Friday, June 6, 2014

That's Just my Personality

Fun Fact: I am obsessed with personality tests.  Shocking, I know.  I first took one at this weeklong leadership class right after I first joined the Navy. I can't remember what test it was, or what the results were, but it took HOURS (literally, hours, not the five minute internet tests you can take now) and after I got the results, I felt strangely vindicated. Like, see? I'm not making this up, this is ACTUALLY how my brain works!!! It ended up being almost useless because in the nurse corps, you spend the first four years just being a nurse, very little leadership (or at least I did...hmm...) and I got out before I made any sort of rank that would give me leadership. On all three wards I worked on the corspmen were smarter and more experienced than I was, so they lead me, as opposed to the flipside. But still.  That feeling of WOW, IT ALL MAKES SO MUCH SENSE, that never really left.

The old faithful internet test, of course, is the Myer's Briggs'. I feel like I maybe didn't get those apostrophes in the right places, but that's the best I could do. Anyway. I take this test frequently. I sometimes try to lie and pick the answers that I want to be true, but if I go back and do it correctly, I'm always the same. Always always always INFJ.

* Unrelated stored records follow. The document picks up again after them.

-- ==== Sys2Proof/Certificates/Slice0/Obligations.lean ====
section
/-!
DEFINITION. The statements about the model, one definition each; a clause is one command or one condition of it. Behind an
access stands `firstWrite r s`: `s` with the mark of R468 cleared if this is the first write of a core that took over.
-/
open Sys2Proof Sys2Proof.Machine

/-- A step executes the command at the front of the queue. For every command and every state, a step of a state with the
command at the front of its queue is the command's effect on the state with the rest of the queue. (spec/98_reader.md,
spec/01_architecture.md) -/
def Obligations.StepRunsTheFrontCommand : Prop :=
  ∀ (c : Instr) (cs : List Instr) (s : State), s.pending = c :: cs →
    step s = exec c { s with pending := cs }

/-- On an empty queue one tick passes. On an empty queue one tick of T-clock passes: the model's choice
(notes/assumptions/5.md). While the root PLL is locked and TIME is on, a free-running time base moves by its rate
word, its follower too, the trackers by theirs, and 8 cycles of the root PLL pass. While the root PLL is unlocked no
time passes. With TIME off only the root PLL counts. (R12, R58, R59) -/
def Obligations.EmptyQueueTicks : Prop :=
  (∀ s, s.pending = [] →
     step s = .next (advance 1 s)) ∧
  (∀ s, s.pllOk = true → s.domOn 4 = true → followed s = none →
     advance 1 s = { s with
       root := s.root + 8
       trkA := (s.trkA + rateTrk s 0) % timeWrap
       trkB := (s.trkB + rateTrk s 1) % timeWrap
       tb := (s.tb + rateTb s) % timeWrap
       fol := (s.fol + rateTb s) % timeWrap }) ∧
  (∀ s, s.pllOk = false →
     advance 1 s = s) ∧
  (∀ s, s.pllOk = true → s.domOn 4 = false →
     advance 1 s = { s with root := s.root + 8 })

/-- What turns a register write away. While the device is held in reset no register write has an effect. A write of a core
that is not ACTIVE is discarded, counted in STBY_WR_DISC and reported with code 0x10, but for the registers that the
fence leaves to a core that is neither OFF nor FAILED. So is one that a fenced core still had in the register fabric,
where the free choice says that it does not take effect. A write to an unassigned page is reported on page 0 with code
0x06. A write to a page whose domain is off is discarded and reported on page 0 with code 0x05, but to a register that
stays readable while the page is off. A write to such a register, which is read-only, is ignored. So is a write to a
page in soft reset. A write to an address that no register occupies is reported on its page with code 0x06. (R37, R38,
R43, R50, R463, R617) -/
def Obligations.WritesTurnedAway : Prop :=
  (∀ (c : Instr) (r : Req) (a : Nat) s, s.h .rstHold ≠ 0 → writeTarget c = some (r, a) →
     exec c s = .next s) ∧
  (∀ (c : Instr) (r : Req) (a : Nat) s, s.h .rstHold = 0 → writeTarget c = some (r, a) →
     inFabric (firstWrite r s) r = false → standbyCore s r = true → (haltedCore s r = true ∨ fenceExempt r a = false) →
     s.pageOn pairPage = true →
     exec c s = .next (errReq pairPage 0x10 r a a (bump Reg.PAIR.STBY_WR_DISC (firstWrite r s)))) ∧
  (∀ (c : Instr) (r : Req) (a : Nat) s, s.h .rstHold = 0 → writeTarget c = some (r, a) →
     inFabric (firstWrite r s) r = true → s.pageOn pairPage = true →
     (firstWrite r s).free.1 % 2 = 0 →
       exec c s = .next (errReq pairPage 0x10 r a a (bump Reg.PAIR.STBY_WR_DISC (firstWrite r s).free.2))) ∧
  (∀ (c : Instr) (r : Req) (a : Nat) s, s.h .rstHold = 0 → writeTarget c = some (r, a) →
     (standbyCore s r = false ∨ (haltedCore s r = false ∧ fenceExempt r a = true)) → pageOf (a / 0x10000) = none →
     exec c s = .next (errReq 0 0x06 r a a (firstWrite r s))) ∧
  (∀ (c : Instr) (r : Req) (a : Nat) s, s.h .rstHold = 0 → writeTarget c = some (r, a) →
     (standbyCore s r = false ∨ (haltedCore s r = false ∧ fenceExempt r a = true)) →
     (pageOf (a / 0x10000)).isSome = true → s.pageOn (a / 0x10000) = false → offReadable a = false →
     exec c s = .next (errReq 0 0x05 r a a (firstWrite r s))) ∧
  (∀ (c : Instr) (r : Req) (a : Nat) s, s.h .rstHold = 0 → writeTarget c = some (r, a) →
     (standbyCore s r = false ∨ (haltedCore s r = false ∧ fenceExempt r a = true)) →
     (pageOf (a / 0x10000)).isSome = true → s.pageOn (a / 0x10000) = false → offReadable a = true →
     exec c s = .next (firstWrite r s)) ∧
  (∀ (c : Instr) (r : Req) (a : Nat) s, s.h .rstHold = 0 → writeTarget c = some (r, a) →
     (standbyCore s r = false ∨ (haltedCore s r = false ∧ fenceExempt r a = true)) →
     (pageOf (a / 0x10000)).isSome = true → s.pageOn (a / 0x10000) = true → s.rbit (Reg.BLK_CTL (a / 0x10000)) 1 = true →
     exec c s = .next (errReq 0 0x05 r a a (firstWrite r s))) ∧
  (∀ (c : Instr) (r : Req) (a : Nat) s, s.h .rstHold = 0 → writeTarget c = some (r, a) →
     (standbyCore s r = false ∨ (haltedCore s r = false ∧ fenceExempt r a = true)) →
     (pageOf (a / 0x10000)).isSome = true → s.pageOn (a / 0x10000) = true → s.rbit (Reg.BLK_CTL (a / 0x10000)) 1 = false →
     occupied a = false →
     exec c s = .next (errReq (a / 0x10000) 0x06 r a a (firstWrite r s)))

/-- An event of a block that does not perform its function has no effect. While the block of its page is unclocked, in
soft reset or disabled, an event leaves the state as it is. (R43, R45) -/
def Obligations.EventsNeedTheirBlock : Prop :=
  ∀ (c : Instr) (p : Nat) s, eventPage c = some p → s.live p = false →
    exec c s = .next s

/-- Register writes and reads by their access codes. RW: the bits that the register has take the value written, its other
bits stay. RWL: as RW until the page is locked. A write to a locked register of a locked page is discarded and
reported with code 0x01. W1C: the bits written as 1 are cleared. RO: the write is ignored. A window register is
written in the bank of the requester. A register with a rule of its own takes the write as that rule says. In every
state REGISTER_WRITE completes, with the effect stated. A register that a read clears returns its value and becomes 0.
A read of the low half of a 64-bit counter returns it and latches the high half for the requester. A read of the high
half returns what was latched. A write-only register reads as 0. Any other register of 32 bits returns its value and
nothing changes. A read of a page whose domain is off returns 0 and is reported on page 0 with code 0x05, but for the
registers that stay readable. A core in OFF or FAILED issues no read. A read that the page admits returns what the
register's own rule or its access code says, with its effect. In every state READ_LOW_HALF and READ_CLEAR complete,
with the effects stated. (R17, R18, R52, R53, R50) -/
def Obligations.RegisterAccessCodes : Prop :=
  (∀ r (a : BitVec 29) (v : W32) (f : RegRef) s, Admits s r a.toNat → lookupReg a.toNat = some f → otnLane s f = true →
     ownRule r f a.toNat v.toNat (firstWrite r s) = none → f.row.acc = .rw →
     exec (.registerWrite r a v) s = .next (storeReg a.toNat v.toNat (firstWrite r s))) ∧
  (∀ r (a : BitVec 29) (v : W32) (f : RegRef) s, Admits s r a.toNat → lookupReg a.toNat = some f → otnLane s f = true →
     ownRule r f a.toNat v.toNat (firstWrite r s) = none → f.row.acc = .rwl →
     s.rbit (Reg.BLK_CTL (a.toNat / 0x10000)) 2 = false →
     exec (.registerWrite r a v) s = .next (storeReg a.toNat v.toNat (firstWrite r s))) ∧
  (∀ r (a : BitVec 29) (v : W32) (f : RegRef) s, Admits s r a.toNat → lookupReg a.toNat = some f → otnLane s f = true →
     ownRule r f a.toNat v.toNat (firstWrite r s) = none → f.row.acc = .rwl →
     s.rbit (Reg.BLK_CTL (a.toNat / 0x10000)) 2 = true →
     exec (.registerWrite r a v) s = .next (errReq (a.toNat / 0x10000) 0x01 r a.toNat v.toNat (firstWrite r s))) ∧
  (∀ r (a : BitVec 29) (v : W32) (f : RegRef) s, Admits s r a.toNat → lookupReg a.toNat = some f → otnLane s f = true →
     ownRule r f a.toNat v.toNat (firstWrite r s) = none → f.row.acc = .w1c →
     exec (.registerWrite r a v) s = .next ((firstWrite r s).setReg a.toNat
       (s.reg a.toNat &&& ((v.toNat &&& f.row.mask) ^^^ 0xFFFFFFFF)))) ∧
  (∀ r (a : BitVec 29) (v : W32) (f : RegRef) s, Admits s r a.toNat → lookupReg a.toNat = some f → otnLane s f = true →
     ownRule r f a.toNat v.toNat (firstWrite r s) = none → f.row.acc = .ro →
     exec (.registerWrite r a v) s = .next (firstWrite r s)) ∧
  (∀ r (p : Fin 8192) (j : Fin 16) (v : W32) s, Admits s r (Reg.TBL_DATA p j) →
     exec (.registerWrite r (BitVec.ofNat 29 (Reg.TBL_DATA p j)) v) s = .next (
       (firstWrite r s).setReg (winBank r (Reg.TBL_DATA p j)) v.toNat)) ∧
  (∀ r (a : BitVec 29) (v : W32) (f : RegRef) s t, Admits s r a.toNat → lookupReg a.toNat = some f →
     otnLane (firstWrite r s) f = true → ownRule r f a.toNat v.toNat (firstWrite r s) = some t →
     exec (.registerWrite r a v) s = .next t) ∧
  (∀ r (a : BitVec 29) (v : W32) s,
     exec (.registerWrite r a v) s = .next (regWrite r a.toNat v.toNat s)) ∧
  (∀ r (a : BitVec 29) (f : RegRef) s, Admits s r a.toNat → lookupReg a.toNat = some f → otnLane s f = true →
     ownRead r f a.toNat s = none → f.row.acc = .rc →
     exec (.readClear r a) s = .next ((s.setReg a.toNat 0).emit (.readData r a.toNat (s.reg a.toNat)))) ∧
  (∀ r (a : BitVec 29) (f : RegRef) s, Admits s r a.toNat → lookupReg a.toNat = some f → otnLane s f = true →
     ownRead r f a.toNat s = none → f.row.acc = .ro → f.row.wide = true → f.word = 0 → a.toNat % 8 = 0 →
     exec (.readLowHalf r a) s = .next ((s.setReg (bank (16 + reqNo r) a.toNat) (s.reg a.toNat / 2 ^ 32)).emit
       (.readData r a.toNat (s.reg a.toNat % 2 ^ 32)))) ∧
  (∀ r (a : BitVec 29) (f : RegRef) s, Admits s r a.toNat → lookupReg a.toNat = some f → otnLane s f = true →
     ownRead r f a.toNat s = none → f.row.acc = .ro → f.row.wide = true → f.word = 1 → a.toNat % 8 = 4 →
     exec (.readLowHalf r a) s = .next (s.emit (.readData r a.toNat (s.reg (bank (16 + reqNo r) (a.toNat - 4)))))) ∧
  (∀ r (a : BitVec 29) (f : RegRef) s, Admits s r a.toNat → lookupReg a.toNat = some f → otnLane s f = true →
     ownRead r f a.toNat s = none → f.row.acc = .wo →
     exec (.readClear r a) s = .next (s.emit (.readData r a.toNat 0))) ∧
  (∀ r (a : BitVec 29) (f : RegRef) s, Admits s r a.toNat → lookupReg a.toNat = some f → otnLane s f = true →
     ownRead r f a.toNat s = none → f.row.acc = .rw → f.row.wide = false →
     exec (.readClear r a) s = .next (s.emit (.readData r a.toNat (s.reg a.toNat)))) ∧
  (∀ r (a : BitVec 29) s, haltedCore s r = false → s.h .rstHold = 0 → (pageOf (a.toNat / 0x10000)).isSome = true →
     s.pageOn (a.toNat / 0x10000) = false → offReadable a.toNat = false →
     exec (.readClear r a) s = .next ((errReq 0 0x05 r a.toNat a.toNat s).emit (.readData r a.toNat 0))) ∧
  (∀ r (a : BitVec 29) s, haltedCore s r = true →
     exec (.readClear r a) s = .next s ∧ exec (.readLowHalf r a) s = .next s) ∧
  (∀ r (a : BitVec 29) s, Admits s r a.toNat →
     exec (.readLowHalf r a) s = .next ((readEffect r a.toNat s).2.emit (.readData r a.toNat (readEffect r a.toNat s).1)) ∧
       exec (.readClear r a) s = exec (.readLowHalf r a) s) ∧
  (∀ r (a : BitVec 29) s,
     exec (.readLowHalf r a) s = .next (readOut r a.toNat s)) ∧
  (∀ r (a : BitVec 29) s,
     exec (.readClear r a) s = .next (readOut r a.toNat s))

Number 14 is one I always want to lie on: You prefer to act immediately rather than speculate
about various options. I just feel like life would be better if that was true! If I could just MAKE A DECISION, in the spur of the moment. I don't know how it would change my results, because I am completely incapable of breaking rules that are set out so cleanly- if I fill the test with lies I wish were true, I can NOT click submit until I go back and change them to the truth. Ugh.

So what does INFJ actually mean, if anything? The I is a no brainer for me- I'm an introvert. It's cool now because I feel like being an introvert is all the rage, all the hipsters are writing books and blogs about it. So basically, I'm cool. FINALLY. Cup of Jo outlined it pretty well, I think, she basically says it's not about being shy or friendly, it's about how you get that revitilazed feeling, after having alone time or from being around your buddies.  And for me, it's DEFINITELY all alone. And I used to try to 'fix' that and force myself into uncomfortable situations, but no more. I'm thirty two years old, dammit, and if I want to sit alone for an hour to relax, by God I'm gonna do it. 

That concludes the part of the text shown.